Fig. 18 is a graph showing the effect of shpara-1 on P19 cell differentiation in a high-sugar environment.
Fig. 19 is a graph showing the results of quantitative analysis of the effect of shpara-1 on P19 cell differentiation in a high-sugar environment.
Detailed Description
In order to make the objects, technical solutions and effects of the present invention clearer and clearer, the present invention is further described in detail below with reference to examples. It should be understood that the specific embodiments described herein are merely illustrative of the invention and are not intended to limit the invention.
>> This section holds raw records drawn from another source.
-- ==== Sys2Proof/Machine/Recovery.lean ====
section
/-! DEFINITION. Recovery and the passing of service between the heads (R21, R105, R111, R142, R155-R167, R218, R264-R273,
R280-R283, R296-R299, R384): rebuilding commands from journal and lehr, the spill read back, the fence, takeover,
hand-off, the return of a side, and the start of service. -/

namespace Sys2Proof.Machine

/-! ## Replay (R163-R165) -/

/-- The pages of the entry image and the verb log of a command, in their order. -/
def Head.image (h : Head) (side seq : Nat) : List LPage :=
  h.pair.lehr.filter (fun p => p.use = .image && p.key = imageKey side seq)

/-- The verb log that the pages of an image hold: 16-byte entries up to the first whose VC is 0. -/
def imageLog (ps : List LPage) : Nat → Nat → List LogEntry
  | 0, _ => []
  | n + 1, k =>
    let at_ := logPlace k
    match ps[at_.1]? with
    | none => []
    | some p =>
      let b := readBytes p.data at_.2 16
      let vc := leNat ((b.drop 10).take 1)
      if vc = 0 then []
      else ⟨BitVec.ofNat 64 (leNat (b.take 8)), statusOf (leNat ((b.drop 8).take 2)), vc, leNat ((b.drop 12).take 4)⟩ ::
        imageLog ps n (k + 1)

/-- Entries that the pages of an image have room for. -/
def imageSpan (ps : List LPage) : Nat := logFirst + logNext * ps.length

/-- A connection number that no connection has (R134 gives 32 bits): completions of re-run commands have none (R61, R142). -/
def noConn : Nat := 2 ^ 64

/-- A COMMITTED command is a write (R279), as its record and log show: a logged write, or a write verb of its program where no logged verb
can have taken it past its commit point (DEDUCED, log entry 91). -/
def wroteBy (prog : List Word) (log : List LogEntry) : Bool :=
  log.any (fun e => (e.vc = 1 || e.vc = 2) && e.status = .ok) ||
    (!(log.any (fun e => !codeC e.vc && e.status.final = .completed)) && (holdsVerb prog 1 || holdsVerb prog 2))

/-- A command as its journal record and its entry image give it (R164): a COMMITTED one has its log, an ACCEPTED one an
empty log. What its MARK or FLUSH covers is what it covered when it was accepted, by the record kept of it (R154). -/
def Head.rebuilt (h : Head) (side : Nat) (r : JRec) (ps : List LPage) : Cmd :=
  let img := match ps with | p :: _ => p.data | [] => []
  let e := entryOf (readBytes img 0 128)
  let prog := e.program (wordsOf e.plen (readBytes img 128 (8 * e.plen)))
  let done := decide (r.state = .committed)
  let log := if done then imageLog ps (imageSpan ps) 0 else []
  let mk := marksOf prog
  let cover := match h.work.covers.find? (fun x => x.1 = (side, r.seq)) with | some x => x.2 | none => []
  let metered := match h.contract r.contract with
    | some k => k.met.all (fun m => !(m.1.1 = side && m.1.2.1 = r.seq) || m.2)
    | none => true
  { side := side, seq := r.seq, origin := r.origin, queue := r.queue, tag := r.tag, stream := r.stream, ord := r.ord
    con := r.con, quiet := e.quiet, contract := r.contract, cred := e.cred, conn := noConn, cls := r.cls, prog := prog
    inl := e.inline, regs := wordsOf 4 (readBytes img 2176 32), pages := ps.map (fun p => p.o * 1048576 + p.p), thread := none
    ended := false, phase := if done then .committed else .accepted, passed := done, log := log, replay := log, vs := 0
    result := 0, aux := 0, pmap := false, tko := true, accAt := h.now, bound := none
    conform := h.follows side r.stream r.ord && metered, allow := none, mute := (h.queue side r.queue).fence
    cover := cover.map (fun x => (x.1, x.2, none)), markQ := mk.1, markS := mk.2, marksQ := 0, marksS := 0, srcs := []
    returned := match h.contract r.contract with | some k => k.back.contains (side, r.seq) | none => false
    issued := 0, cp := done, wrote := done && wroteBy prog log, again := true, await := false }

/-- A command of which only the journal record is at hand: it ends with a status (R21, R170, R297). -/
def Head.bare (h : Head) (side : Nat) (r : JRec) (st : Status) : Cmd :=
  { h.rebuilt side r [] with
    prog := [], regs := [], pages := [], ended := true, log := [], replay := [], vs := st.code }

/-- A command whose entry image is not back yet (R296): it keeps its place, and may hold a MARK. -/
def Head.awaited (h : Head) (side : Nat) (r : JRec) : Cmd :=
  { h.rebuilt side r [] with prog := [], regs := [], pages := [], log := [], replay := [], markQ := 1, markS := 1, await := true }

/-- The records of a side's journal that are not final, oldest first. -/
def Journal.unfinal (j : Journal) : List JRec :=
  let l := (j.held.map (fun e => e.1)) ++ (j.ring.map (fun e => e.2))
  sortBy (fun (r : JRec) => (r.seq + 281474976710656 - j.next) % 281474976710656)
    (l.filter (fun r => r.seq ≠ 0 && !r.state.isFinal))

/-- A verb log that an ACCEPTED command will not use is cleared in its pages. -/
def Head.clearLog (h : Head) (ps : List LPage) : Head :=
  (upto (imageLog ps (imageSpan ps) 0).length).foldl (fun h n =>
    match ps[(logPlace n).1]? with
    | some p => h.placePage (p.o * 1048576 + p.p) (logPlace n).2 (List.replicate 16 0)
    | none => h) h

/-- A command put among the commands, in place of the one that awaited its image. -/
def Head.takeCmd (h : Head) (c : Cmd) : Head :=
  h.setCmds ((h.work.cmds.filter (fun d => !(d.side = c.side && d.seq = c.seq))) ++ [c])

/-- One record of a side taken up: re-run, or ended where its image went with an incomplete spill, or held in its place until its
image is back (R296). A command that stood uncommitted at a fence already taken is recorded ABANDONED (R170). `lost` are page identities
that no spill holds. -/
def Head.replayOne (h : Head) (side : Nat) (lost : List Nat) (r : JRec) : Head :=
  if (match h.cmd (side, r.seq) with | some c => !c.await | none => false) then h
  else
    let g := { h with work := { h.work with
      streams := if r.ord then place 0 h.work.streams (sq side r.stream) (r.queue + 1) else h.work.streams } }
    if (h.queue side r.queue).fence && r.state ≠ .committed then g.takeCmd (h.bare side r .abandoned)
    else
      let ps := h.image side r.seq
      if ps.isEmpty || ps.any (fun p => !p.pois.isEmpty && lost.contains (p.o * 1048576 + p.p)) then g.takeCmd (h.bare side r .poison)
      else if ps.all (fun p => p.pois.isEmpty) then
        (if r.state = .committed then g else g.clearLog ps).takeCmd (h.rebuilt side r ps)
      else g.takeCmd (h.awaited side r)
Cell tools including P19 neural stem cell-like cells listed in the context of the present invention are commercially available and cultured according to conventional methods in cell biology, unless otherwise specified. All cell lines were identified by short tandem repeat analysis of the chinese typical culture collection (wuhan) and verified for the presence of mycoplasma contamination using a PCR assay kit (shanghai Biothrive Sci) while being cryopreserved in liquid nitrogen and used for subsequent experiments. The reagents used in the present invention are commercially available. The experimental methods and techniques used in the present invention, such as P19 cell culture, Western blot, molecular cloning, PCR, immunofluorescent staining, laser confocal, flow cytometry and animal experiments, are all conventional methods and techniques in the art.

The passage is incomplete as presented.